Thread: USING HASH considered harmful?

USING HASH considered harmful?

From
Stephen Robert Norris
Date:
We've just discovered a rather nasty feature of hashes, namely that
simultaneous reads & writes to a single row will deadlock if there
is a hash index on the table.

I guess this is because PG really has to lock the hash table entry in
both cases. It does, however, make HASH indices completely useless for
any table that you might want to update.

Is this a known feature?

    Stephen

Attachment

Re: USING HASH considered harmful?

From
Tom Lane
Date:
Stephen Robert Norris <srn@commsecure.com.au> writes:
> We've just discovered a rather nasty feature of hashes, namely that
> simultaneous reads & writes to a single row will deadlock if there
> is a hash index on the table.

The hash index code is documented to be subject to deadlocks, but I've
never looked into it to discover the exact conditions that cause
problems.

I could maybe get excited about fixing this if I could think of one
single application wherein a hash index is superior to a btree index.
But I can't, so I think the hash index code should be deprecated and
left to die quietly.

(This para strictly MHO:) In the long run the btree and GIST index types
will probably be the only two of the four present types that remain
supported.  Since btree dominates hash and GIST dominates rtree for
functionality, it's hard to see why we should expend development effort
on the other two.  Right now, GIST isn't really ready for prime time
either (no support for concurrent updates), but it does things that
btree can't do, so there's reason to expend work on it.

As of today, if you're concerned about concurrent updates, btree is the
only Postgres index type you should be using.
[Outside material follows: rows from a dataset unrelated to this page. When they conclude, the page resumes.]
-- ==== Sys2Proof/Machine/Step.lean ====
section
/-! DEFINITION. One step: the next event of the total order of commands and resets (20_memory.md R62). A command is
taken from its host, presented, decoded, executed and answered as one atomic step (R63). -/

namespace Sys2Proof.Machine

/-- One step of the machine. Nothing presented: nothing happens (log entry 12). A command that an asserted reset
discards leaves its queue with no response (70_reset_and_hazards.md R271; log entry 8). -/
def step (s : State) : Host.Outcome State Fault Refusal :=
  match nextEvent s with
  | .idle => .next s
  | .reset => .next (resetState s)
  | .command h => runCommand h s
  | .discard h => .next (takeFrom h s)

/-- `s` with the command word `w` as the one command waiting, issued by the first host with the operands and port
values that stand at the interface: the next step presents and executes it (log entry 6). -/
def State.withFetchWord (s : State) (nbits w : Nat) : State :=
  { s with
    hosts := onlyRequest ⟨{ s.cmd with word := tableWord nbits w }, s.ports⟩ s.hosts
    resetIn := false }

end Sys2Proof.Machine
end

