-- ==== Sys2Proof/Laws/Bits.lean ====
section
/-! SUPPORT. Byte sequences, masks and packing as arithmetic (00_scope.md R10, 40_bitpack.md R128). -/

namespace Sys2Proof.Machine

/-! ### Masks -/

theorem ones_toNat {w n : Nat} (h : n ≤ w) : (ones w n).toNat = 2 ^ n - 1 := by
  have h1 : 2 ^ n ≤ 2 ^ w := Nat.pow_le_pow_right (by omega) h
  have h2 : 0 < 2 ^ n := Nat.two_pow_pos n
  simp only [ones, BitVec.toNat_ofNat]
  exact Nat.mod_eq_of_lt (by omega)

theorem and_ones_toNat {w n : Nat} (x : BitVec w) (h : n ≤ w) : (x &&& ones w n).toNat = x.toNat % 2 ^ n := by
  rw [BitVec.toNat_and, ones_toNat h, Nat.and_two_pow_sub_one_eq_mod]

theorem and_setWidth_ones_toNat {w v n : Nat} (x : BitVec w) (hv : v ≤ w) (h : n ≤ v) :
    (x &&& (ones v n).setWidth w).toNat = x.toNat % 2 ^ n := by
  rw [BitVec.toNat_and, BitVec.toNat_setWidth, ones_toNat h, Nat.mod_eq_of_lt, Nat.and_two_pow_sub_one_eq_mod]
  have h1 : 2 ^ n ≤ 2 ^ w := Nat.pow_le_pow_right (by omega) (by omega)
  have h2 : 0 < 2 ^ n := Nat.two_pow_pos n
  omega

/-! ### Byte sequences -/

@[simp] theorem be_nil : be [] = 0 := rfl

theorem be_append_singleton (bs : List Byte) (x : Byte) : be (bs ++ [x]) = be bs * 256 + x.toNat := by
  simp [be]

theorem be_foldl_from (bs : List Byte) (a : Nat) :
    bs.foldl (fun acc x => acc * 256 + x.toNat) a = a * 256 ^ bs.length + be bs := by
  induction bs generalizing a with
  | nil => simp
  | cons x xs ih =>
    simp only [List.foldl_cons, List.length_cons, be, ih (a * 256 + x.toNat), ih (0 * 256 + x.toNat)]
    ring

theorem be_cons (x : Byte) (xs : List Byte) : be (x :: xs) = x.toNat * 256 ^ xs.length + be xs := by
  have h := be_foldl_from xs (0 * 256 + x.toNat)
  rw [Nat.zero_mul, Nat.zero_add] at h
  rw [be, List.foldl_cons, Nat.zero_mul, Nat.zero_add, h]

theorem be_append (xs ys : List Byte) : be (xs ++ ys) = be xs * 256 ^ ys.length + be ys := by
  rw [be, List.foldl_append, be_foldl_from ys]
  rfl

theorem be_lt (bs : List Byte) : be bs < 256 ^ bs.length := by
  induction bs with
  | nil => simp
  | cons x xs ih =>
    rw [be_cons, List.length_cons, pow_succ]
    have hx : x.toNat < 256 := x.isLt
    nlinarith

@[simp] theorem bytes_length (n v : Nat) : (bytes n v).length = n := by
  induction n generalizing v with
  | zero => rfl
  | succ n ih => simp [bytes, ih]

theorem be_bytes_mod (n v : Nat) : be (bytes n v) = v % 256 ^ n := by
  induction n generalizing v with
  | zero => simp [bytes, Nat.mod_one]
  | succ n ih =>
    have h := Nat.mod_mul (x := v) (a := 256) (b := 256 ^ n)
    rw [bytes, be_append_singleton, ih, BitVec.toNat_ofNat, Nat.pow_succ' (m := 256), h, Nat.mul_comm, Nat.add_comm]

theorem be_bytes {n v : Nat} (h : v < 256 ^ n) : be (bytes n v) = v := by
  rw [be_bytes_mod, Nat.mod_eq_of_lt h]

theorem bytes_of_be (bs : List Byte) : bytes bs.length (be bs) = bs := by
  induction bs using List.reverseRecOn with
  | nil => rfl
  | append_singleton xs x ih =>
    have hx : x.toNat < 256 := x.isLt
    rw [List.length_append, List.length_singleton, bytes, be_append_singleton,
      show (be xs * 256 + x.toNat) / 256 = be xs by omega, ih]
    congr 2
    apply BitVec.eq_of_toNat_eq
    simp only [BitVec.toNat_ofNat]
    omega

theorem bytes_of_be_length {n : Nat} {bs : List Byte} (h : bs.length = n) : bytes n (be bs) = bs := by
  subst h
  exact bytes_of_be bs

/-! ### Lanes -/

theorem lane_lanesOf (bs : List Byte) {i : Nat} (h : i < 16) : lane (lanesOf bs) i = bs.getD i 0#8 := by
  simp only [lane, lanesOf, List.getD_eq_getElem?_getD]
  rw [Vector.getElem?_toList, Vector.getElem?_eq_getElem h]
  simp

theorem laneList_lanesOf {bs : List Byte} (h : bs.length ≤ 16) : laneList (lanesOf bs) bs.length = bs := by
  apply List.ext_getElem
  · simp [laneList, h]
  · intro i h1 h2
    simp [laneList, lanesOf, h2]

theorem laneList_lanesOf_length {bs : List Byte} {n : Nat} (hn : bs.length = n) (h : n ≤ 16) :
    laneList (lanesOf bs) n = bs := by
  subst hn
  exact laneList_lanesOf h

@[simp] theorem laneList_length (a : Lanes) (n : Nat) : (laneList a n).length = min n 16 := by
  simp [laneList]

theorem u80Of_toNat {bs : List Byte} (h : bs.length = 10) : (u80Of bs).toNat = be bs := by
  have := be_lt bs
  rw [h] at this
  simp only [u80Of, BitVec.toNat_ofNat]
  exact Nat.mod_eq_of_lt (by simpa using this)

theorem be_bytes10 (r : BitVec 80) : be (bytes10 r) = r.toNat := be_bytes (by simpa using r.isLt)

/-! ### Packing -/

/-- The three fields of an id do not overlap under a layout of 63 bits (40_bitpack.md R128). -/
theorem packId_fields {sf : SfUnit} {ts : U64} {gid sq : BitVec 31}
    (hts : ts.toNat * 2 ^ shiftTime sf < 2 ^ 64) (hgid : gid.toNat < 2 ^ sf.genBits.toNat)
    (hsq : sq.toNat < 2 ^ sf.seqBits.toNat) :
    (packId sf ts gid sq).toNat = ts.toNat * 2 ^ shiftTime sf + (gid.toNat * 2 ^ sf.seqBits.toNat + sq.toNat) := by
  have hg : gid.toNat * 2 ^ sf.seqBits.toNat + sq.toNat < 2 ^ shiftTime sf := by
    rw [shiftTime, Nat.pow_add]
    nlinarith
  have hg31 : sf.genBits.toNat + sf.seqBits.toNat < 64 := by
    have h1 := sf.genBits.isLt
    have h2 := sf.seqBits.isLt
    omega
  have hgs : gid.toNat * 2 ^ sf.seqBits.toNat < 2 ^ 64 := by
    have : 2 ^ shiftTime sf ≤ 2 ^ 64 := Nat.pow_le_pow_right (by omega) (by rw [shiftTime]; omega)
    omega
  have hs64 : sq.toNat < 2 ^ 64 := by have := sq.isLt; omega
  have hg64 : gid.toNat < 2 ^ 64 := by have := gid.isLt; omega
  simp only [packId, BitVec.toNat_or, BitVec.toNat_shiftLeft, BitVec.toNat_setWidth, Nat.shiftLeft_eq, shiftGenerator,
    Nat.mod_eq_of_lt hts, Nat.mod_eq_of_lt hgs, Nat.mod_eq_of_lt hs64, Nat.mod_eq_of_lt hg64]
  rw [Nat.or_assoc]
  have e1 : gid.toNat * 2 ^ sf.seqBits.toNat ||| sq.toNat = gid.toNat * 2 ^ sf.seqBits.toNat + sq.toNat := by
    rw [Nat.mul_comm, Nat.two_pow_add_eq_or_of_lt hsq]
  rw [e1, Nat.mul_comm ts.toNat, Nat.two_pow_add_eq_or_of_lt hg]

/-! ### Fields of a byte -/

/-- Fields that do not overlap add up. -/
theorem mul_or_eq_add {k x y : Nat} (h : y < 2 ^ k) : x * 2 ^ k ||| y = x * 2 ^ k + y := by
  rw [Nat.mul_comm]
  exact (Nat.two_pow_add_eq_or_of_lt h x).symm

end Sys2Proof.Machine
end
            regards, tom lane

Re: USING HASH considered harmful?

From
Bruce Momjian
Date:
Checking application/pgp-signature: FAILURE
-- Start of PGP signed section.
> We've just discovered a rather nasty feature of hashes, namely that
> simultaneous reads & writes to a single row will deadlock if there
> is a hash index on the table.
>
> I guess this is because PG really has to lock the hash table entry in
> both cases. It does, however, make HASH indices completely useless for
> any table that you might want to update.
>
> Is this a known feature?

Yes, I have heard about this problem.  Would you test btree vs hash and
report back which is faster.  I have requested this from >20 people and
no one reported back.

--
  Bruce Momjian                        |  http://candle.pha.pa.us
  pgman@candle.pha.pa.us               |  (610) 853-3000
  +  If your life is a hard drive,     |  830 Blythe Avenue
  +  Christ can be your backup.        |  Drexel Hill, Pennsylvania 19026

Re: USING HASH considered harmful?

From
Stephen Robert Norris
Date:
On Thu, Aug 16, 2001 at 09:59:02PM -0400, Bruce Momjian wrote:
>
> Checking application/pgp-signature: FAILURE
> -- Start of PGP signed section.
> > We've just discovered a rather nasty feature of hashes, namely that
> > simultaneous reads & writes to a single row will deadlock if there
> > is a hash index on the table.
> >
> > I guess this is because PG really has to lock the hash table entry in
> > both cases. It does, however, make HASH indices completely useless for
> > any table that you might want to update.
> >
> > Is this a known feature?
>
> Yes, I have heard about this problem.  Would you test btree vs hash and
> report back which is faster.  I have requested this from >20 people and
> no one reported back.

I changed to hash because it was marginally faster for the queries
we were doing - maybe 5% or so. It was very marginal, but we
need every bit of performance we can get.

    Stephen

Re: USING HASH considered harmful?

From
Bruce Momjian
Date:
> > > I guess this is because PG really has to lock the hash table entry in
> > > both cases. It does, however, make HASH indices completely useless for
> > > any table that you might want to update.
> > >
> > > Is this a known feature?
> >
> > Yes, I have heard about this problem.  Would you test btree vs hash and
> > report back which is faster.  I have requested this from >20 people and
> > no one reported back.
>
> I changed to hash because it was marginally faster for the queries
> we were doing - maybe 5% or so. It was very marginal, but we
> need every bit of performance we can get.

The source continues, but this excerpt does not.